>>

-- ==== Sys2Proof/Syntax.lean ====
section
/-!
DEFINITION. The instructions and steps of the panel, one constructor for each row of spec/opcode_table.json, in the table's order.

The first 241 constructors are the encoded words of R216. Their operands are the fields of the word, under the letters of the
table, with the widths of R208, R209 and R211. The constructors after them are the machine's own steps: they have no word and
no field; what such a step acts on is named by the `Event` that State holds while it runs.
-/
namespace Sys2Proof
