/-- The entries that a walk reads, down to a leaf or to the entry at which it fails (R87, R402). -/
def walkReads (s : State) (isl va : Nat) : Nat → Nat → Nat
  | 0, _ => 1
  | n + 1, table =>
    let e := table + 8 * (if n = 4 then va / 2 ^ 57 % 128 else va / pageSize (n + 1) % 512)
    let p := s.physNat isl e 8
    if lineBad s isl (e / 128) || !bitOf p 0 || pteBad p (n + 1) || bitOf p 1 then 1 else 1 + walkReads s isl va n (ptePa p)

/-- The bytes that a walk of a context's tables for an address reads at the L2, 8 for each entry, charged (R402). -/
def walkUsed (s : State) (isl ctx va : Nat) : State :=
  match s.ctx? isl ctx with
  | none => s
  | some c => l2Used s isl ctx (8 * walkReads s isl va 5 c.root)

/-- A walk of a context's tables for an address, with the check of R407: an unreachable frame makes the page absent. -/
def walkCtx (s : State) (c : CtxIsl) (va : Nat) : WalkOut :=
  match walk s c.isl va (Config.freeChoice s.fresh) 5 c.root with
  | .leaf pb sz vb e p => if reachOk s c.isl c.ctx c.prot pb sz then .leaf pb sz vb e p else .absent
  | .absent => .absent
  | .notPresent => .notPresent
  | .malformed => .malformed
  | .bad => .bad

/-- The address of the control block of every island (R399). -/
def ctrlBase : Nat := 0xFF0000000000

/-- The bytes of a control block. -/
def ctrlSize : Nat := 65536

/-- Where an address of a context lies, with nothing changed by looking: for context 0 the address itself (R383), else by a walk. -/
def peek (s : State) (isl ctx va : Nat) : Option Nat :=
  if isl = hubIsl then some va
  else if ctx = 0 then (if va < Config.islandBytes then some va else none)
  else match s.ctx? isl ctx with
    | none => none
    | some c => match walkCtx s c va with
      | .leaf pb _ vb _ _ => some (pb + (va - vb))
      | .absent => none
      | .notPresent => none
      | .malformed => none
      | .bad => none

/-- The walker's setting of A, and of D on a write (R91): the entry's 8 bytes at the L2 where a bit changes (R402; log 16). -/
def setAD (s : State) (isl ctx entry : Nat) (wr : Bool) : State :=
  let a := s.physGet isl entry
  let d := s.physGet isl (entry + 1)
  let s1 := if a.getLsbD 7 && (!wr || d.getLsbD 0) then s else l2Used s isl ctx 8
  s1.physSet isl [(entry, a ||| 0x80), (entry + 1, if wr then d ||| 1 else d)]

/-- The leaf that an access of the island's own units uses: with its entry and its W bit, or none (R87, R89). -/
def leafOf (s : State) (isl ctx va : Nat) : Option (Nat × Bool) :=
  if isl = hubIsl || ctx = 0 then none
  else match s.ctx? isl ctx with
    | none => none
    | some c => match walkCtx s c va with
      | .leaf _ _ _ e p => some (e, bitOf p 2)
      | .absent => none
      | .notPresent => none
      | .malformed => none
      | .bad => none

/-- The walk of an access that a unit of the island makes at an address of a context, where `peek` finds its place: A and D set (R91). -/
def markAD (s : State) (isl ctx va : Nat) (wr : Bool) : State :=
  match leafOf s isl ctx va with
  | none => walkUsed s isl ctx va
  | some l => setAD (walkUsed s isl ctx va) isl ctx l.1 wr

/-- Whether a unit's write at an address of a context is allowed by the leaf (R89). -/
def leafWrites (s : State) (isl ctx va : Nat) : Bool := ((leafOf s isl ctx va).map (fun l => l.2)).getD true

/-! ### TLBs -/

/-- The outcome of a translation. -/
inductive Xl where
  | ok (pa mt : Nat)
  | fault (cause : BitVec 16)
  | notPresent
  deriving DecidableEq, Repr

/-- An entry of a TLB that maps an address of a context (R92). -/
def tlbFind (s : State) (isl unit ctx va : Nat) : Option TlbEntry :=
  s.tlb.find? (fun e => e.isl = isl && e.unit = unit && e.ctx = ctx && decide (e.vbase ≤ va) && decide (va < e.vbase + e.size))

/-- A list without its k-th element that meets a test. -/
def dropNth {α : Type} (p : α → Bool) : Nat → List α → List α
  | _, [] => []
  | k, x :: r => if p x then (match k with | 0 => r | k' + 1 => x :: dropNth p k' r) else x :: dropNth p k r

/-- An entry put into its TLB; a full TLB first drops an entry of the hardware's choice (R92; log 7). R92 gives no size for the ingress MMU: it
has the 8,192 entries of a die's TLB here (DESIGN CHOICE, log 7). -/
def tlbPut (s : State) (e : TlbEntry) : State :=
  let same := fun (x : TlbEntry) => x.isl = e.isl && x.unit = e.unit
  let n := (s.tlb.filter same).length
  let cap := if e.unit < 128 then 64 else 8192
  if n < cap then { s with tlb := e :: s.tlb }
  else { s with tlb := e :: dropNth same (Config.freeChoice s.fresh % n) s.tlb, fresh := s.fresh + 1 }

/-- A found entry used by an access: the permissions, and D set by the first write (R89, R91). -/
def tlbUse (s : State) (e : TlbEntry) (acc : Acc) (va : Nat) : State × Xl :=
  if acc = .write ∧ !e.w then (s, .fault causePerm)
  else if acc = .fetch ∧ !e.x then (s, .fault causePerm)
  else
    let out := Xl.ok (e.pbase + (va - e.vbase)) e.mt
    if acc = .write ∧ !e.d then
      let s' := { s with tlb := s.tlb.map (fun (x : TlbEntry) =>
        if x.isl = e.isl ∧ x.unit = e.unit ∧ x.ctx = e.ctx ∧ x.vbase = e.vbase ∧ x.entryKey = e.entryKey then { x with d := true } else x) }
      let b := s'.physGet e.isl (e.entryKey + 1)
      ((l2Used s' e.isl e.ctx 8).physSet e.isl [(e.entryKey + 1, b ||| 1)], out)
    else (s, out)

/-- Translation of an address through a core's TLB (`unit` below 128), a die's (128, 129) or the ingress MMU's (130), with the walk on
a miss (R87-R92). Context 0 and the hub cores map every address to itself (R380, R383). -/
def translate (s : State) (isl unit ctx : Nat) (va : Nat) (acc : Acc) : State × Xl :=
  if isl = hubIsl then (s, .ok va 0)
  else if ctx = 0 then
    (if va < Config.islandBytes then (s, if acc = .fetch then .fault causePerm else .ok va 0) else (s, .fault causeUnmapped))
  else match tlbFind s isl unit ctx va with
    | some e => tlbUse s e acc va
    | none =>
      let die := if unit < 128 then 128 + dieOf unit else unit
      match (if unit < 128 then tlbFind s isl die ctx va else none) with
      | some e => tlbUse (tlbPut s { e with unit := unit }) { e with unit := unit } acc va
      | none =>
        match s.ctx? isl ctx with
        | none => (s, .fault causeUnmapped)
        | some c =>
          let s0 := walkUsed s isl ctx va
          match walkCtx s c va with
          | .absent => (s0, .fault causeUnmapped)
          | .malformed => (s0, .fault causeUnmapped)
          | .bad => (s0, .fault causeData)
          | .notPresent => (s0, .notPresent)
          | .leaf pb sz vb e p =>
            if acc = .write ∧ !bitOf p 2 then (s0, .fault causePerm)
            else if acc = .fetch ∧ !bitOf p 3 then (s0, .fault causePerm)
            else
              let s1 := setAD s0 isl ctx e (acc = .write)
              let ent : TlbEntry :=
                { isl := isl, unit := unit, ctx := ctx, vbase := vb, size := sz, pbase := pb, entryKey := e, w := bitOf p 2,
                  x := bitOf p 3, re := bitOf p 4, pin := bitOf p 5, mt := bitsOf p 10 9, d := bitOf p 8 || acc = .write }
              let s2 := tlbPut s1 ent
              (if unit < 128 then tlbPut s2 { ent with unit := die } else s2, .ok (pb + (va - vb)) (bitsOf p 10 9))

end Sys2Proof.Machine
end

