-- ==== Sys2Proof/Machine/Arrive.lean ====
section
/-!
DEFINITION. What a write that completes at the L2 or at a store controller brings about: arrival counters and their firing
(R125-R130), watched words (R291, R372), ready words (R174), group barriers (R267), yard readiness (R154) and heat requests (R401).
-/
namespace Sys2Proof.Machine

/-! ### Heat -/

/-- A request joins a Hearth's queue (R401); the Hearth then looks at its queue. -/
def heatRequest (s : State) (isl : Nat) (r : HeatReq) : State :=
  (s.updIsland isl (fun i => { i with reqs := i.reqs ++ [r] })).oweOnce (.heatGrant isl)

/-- Units return to a Hearth (R401). -/
def heatReturn (s : State) (isl units : Nat) : State :=
  if units = 0 then s else (s.updIsland isl (fun i => { i with held := i.held - units })).oweOnce (.heatGrant isl)

/-- A request leaves a Hearth's queue without a grant. -/
def heatCancel (s : State) (isl kind who : Nat) : State :=
  s.updIsland isl (fun i => { i with reqs := i.reqs.filter (fun r => !(r.kind = kind && r.who = who)) })

/-! ### Wakes -/

/-- The unsigned comparison of a wait: at least, or at most (R290). -/
def waitHolds (atMost : Bool) (x v : Word64) : Bool := if atMost then decide (x.toNat ≤ v.toNat) else decide (v.toNat ≤ x.toNat)

/-- A phase has passed when (P − p) mod 2^32 lies between 1 and 2^31 − 1 (R268). -/
def phasePassed (p q : BitVec 32) : Bool := decide ((p - q).toNat ≠ 0) && decide ((p - q).toNat < 2 ^ 31)

/-- The wait of each of a list of agents has held, and each is owed a wake (R73). -/
def oweWakes (s : State) (us : List Nat) : State :=
  if us = [] then s
  else us.foldl (fun s u => s.oweOnce (.teamWake u))
    (s.mapT (fun t => if us.contains t.id.uid then { t with sch := { t.sch with woken := true } } else t))

/-- What the woken agents of a list acquire before they continue: bytes at .i, after those of an earlier wake that has not come about; `sync` says that the wake is an
acquire at whatever scope (R108). -/
def wakeWith (s : State) (us : List Nat) (f : Thread → List (Nat × Nat)) (sync : Bool) : State :=
  s.mapT (fun t => if us.contains t.id.uid
    then { t with sch := { t.sch with wakeRegs := (f t ++ t.sch.wakeRegs).eraseDups, wakeSync := t.sch.wakeSync || sync } } else t)

/-- The handles of the agents that meet a test. -/
def State.uidsOf (s : State) (p : Thread → Bool) : List Nat := (s.threads.filter p).map (fun t => t.id.uid)

/-- The parked agents whose watched word or timeline holds now, for a write of some cells of an island (R291). -/
def watchers (s : State) (isl : Nat) (cs : List (Nat × Byte)) : List Nat :=
  s.uidsOf (fun t =>
    let hit := fun (key : Nat) (v : Word64) (m : Bool) =>
      cs.any (fun c => decide (key ≤ memKey isl c.1) && decide (memKey isl c.1 < key + 8))
        && waitHolds m (BitVec.ofNat 64 (s.physNat isl (key - memKey isl 0) 8)) v
    t.id.isl = isl && match t.sch.park with
      | .word _ key v m _ _ => hit key v m
      | .timeline _ key v m _ _ => hit key v m
      | .none => false
      | .counter _ _ _ _ => false
      | .launch => false
      | .fuse _ _ _ _ => false
      | .group _ _ _ _ => false
      | .arrive _ _ => false
      | .yard => false
      | .page _ => false)

/-- The wait-for conditions of launches that a write of some cells makes hold; a condition that holds stays held (R372). -/
def holdWaits (s : State) (isl : Nat) (cs : List (Nat × Byte)) : State :=
  let upd := fun (l : Launch) =>
    if l.st ≠ 0 then l
    else
      { l with
        waits := l.waits.map (fun (w : WaitSlot) =>
          if w.held || w.isl ≠ isl then w
          else match peek s isl l.ctx w.va.toNat with
            | none => w
            | some pa =>
              if cs.any (fun c => decide (pa ≤ c.1) && decide (c.1 < pa + 8))
                && !lineBad s isl (pa / 128) && waitHolds false (BitVec.ofNat 64 (s.physNat isl pa 8)) w.val then { w with held := true } else w) }
  let ls := s.launches.map upd
  let ready := (ls.filter (fun l => l.st = 0 && !l.waits.isEmpty && l.waits.all (fun w => w.held))).map (fun l => l.uid)
  ready.foldl (fun s u => s.oweOnce (.launchDispatch u)) { s with launches := ls }

/-! ### Group barriers -/

/-- A group-table entry on an island (R30). -/
def State.group? (s : State) (isl ctx e : Nat) : Option Group :=
  s.groups.find? (fun g => g.isl = isl && g.ctx = ctx && g.entry = e)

<<

Please, from the entries above, set down exactly the lines from the one containing "((l2Used s' e.isl" through the one containing "let s2 := tlbPut s1 ent", and only those.

Result of this exercise
      ((l2Used s' e.isl e.ctx 8).physSet e.isl [(e.entryKey + 1, b ||| 1)], out)
    else (s, out)

/-- Translation of an address through a core's TLB (`unit` below 128), a die's (128, 129) or the ingress MMU's (130), with the walk on
a miss (R87-R92). Context 0 and the hub cores map every address to itself (R380, R383). -/
def translate (s : State) (isl unit ctx : Nat) (va : Nat) (acc : Acc) : State × Xl :=
  if isl = hubIsl then (s, .ok va 0)
  else if ctx = 0 then
    (if va < Config.islandBytes then (s, if acc = .fetch then .fault causePerm else .ok va 0) else (s, .fault causeUnmapped))
  else match tlbFind s isl unit ctx va with
    | some e => tlbUse s e acc va
    | none =>
      let die := if unit < 128 then 128 + dieOf unit else unit
      match (if unit < 128 then tlbFind s isl die ctx va else none) with
      | some e => tlbUse (tlbPut s { e with unit := unit }) { e with unit := unit } acc va
      | none =>
        match s.ctx? isl ctx with
        | none => (s, .fault causeUnmapped)
        | some c =>
          let s0 := walkUsed s isl ctx va
          match walkCtx s c va with
          | .absent => (s0, .fault causeUnmapped)
          | .malformed => (s0, .fault causeUnmapped)
          | .bad => (s0, .fault causeData)
          | .notPresent => (s0, .notPresent)
          | .leaf pb sz vb e p =>
            if acc = .write ∧ !bitOf p 2 then (s0, .fault causePerm)
            else if acc = .fetch ∧ !bitOf p 3 then (s0, .fault causePerm)
            else
              let s1 := setAD s0 isl ctx e (acc = .write)
              let ent : TlbEntry :=
                { isl := isl, unit := unit, ctx := ctx, vbase := vb, size := sz, pbase := pb, entryKey := e, w := bitOf p 2,
                  x := bitOf p 3, re := bitOf p 4, pin := bitOf p 5, mt := bitsOf p 10 9, d := bitOf p 8 || acc = .write }
              let s2 := tlbPut s1 ent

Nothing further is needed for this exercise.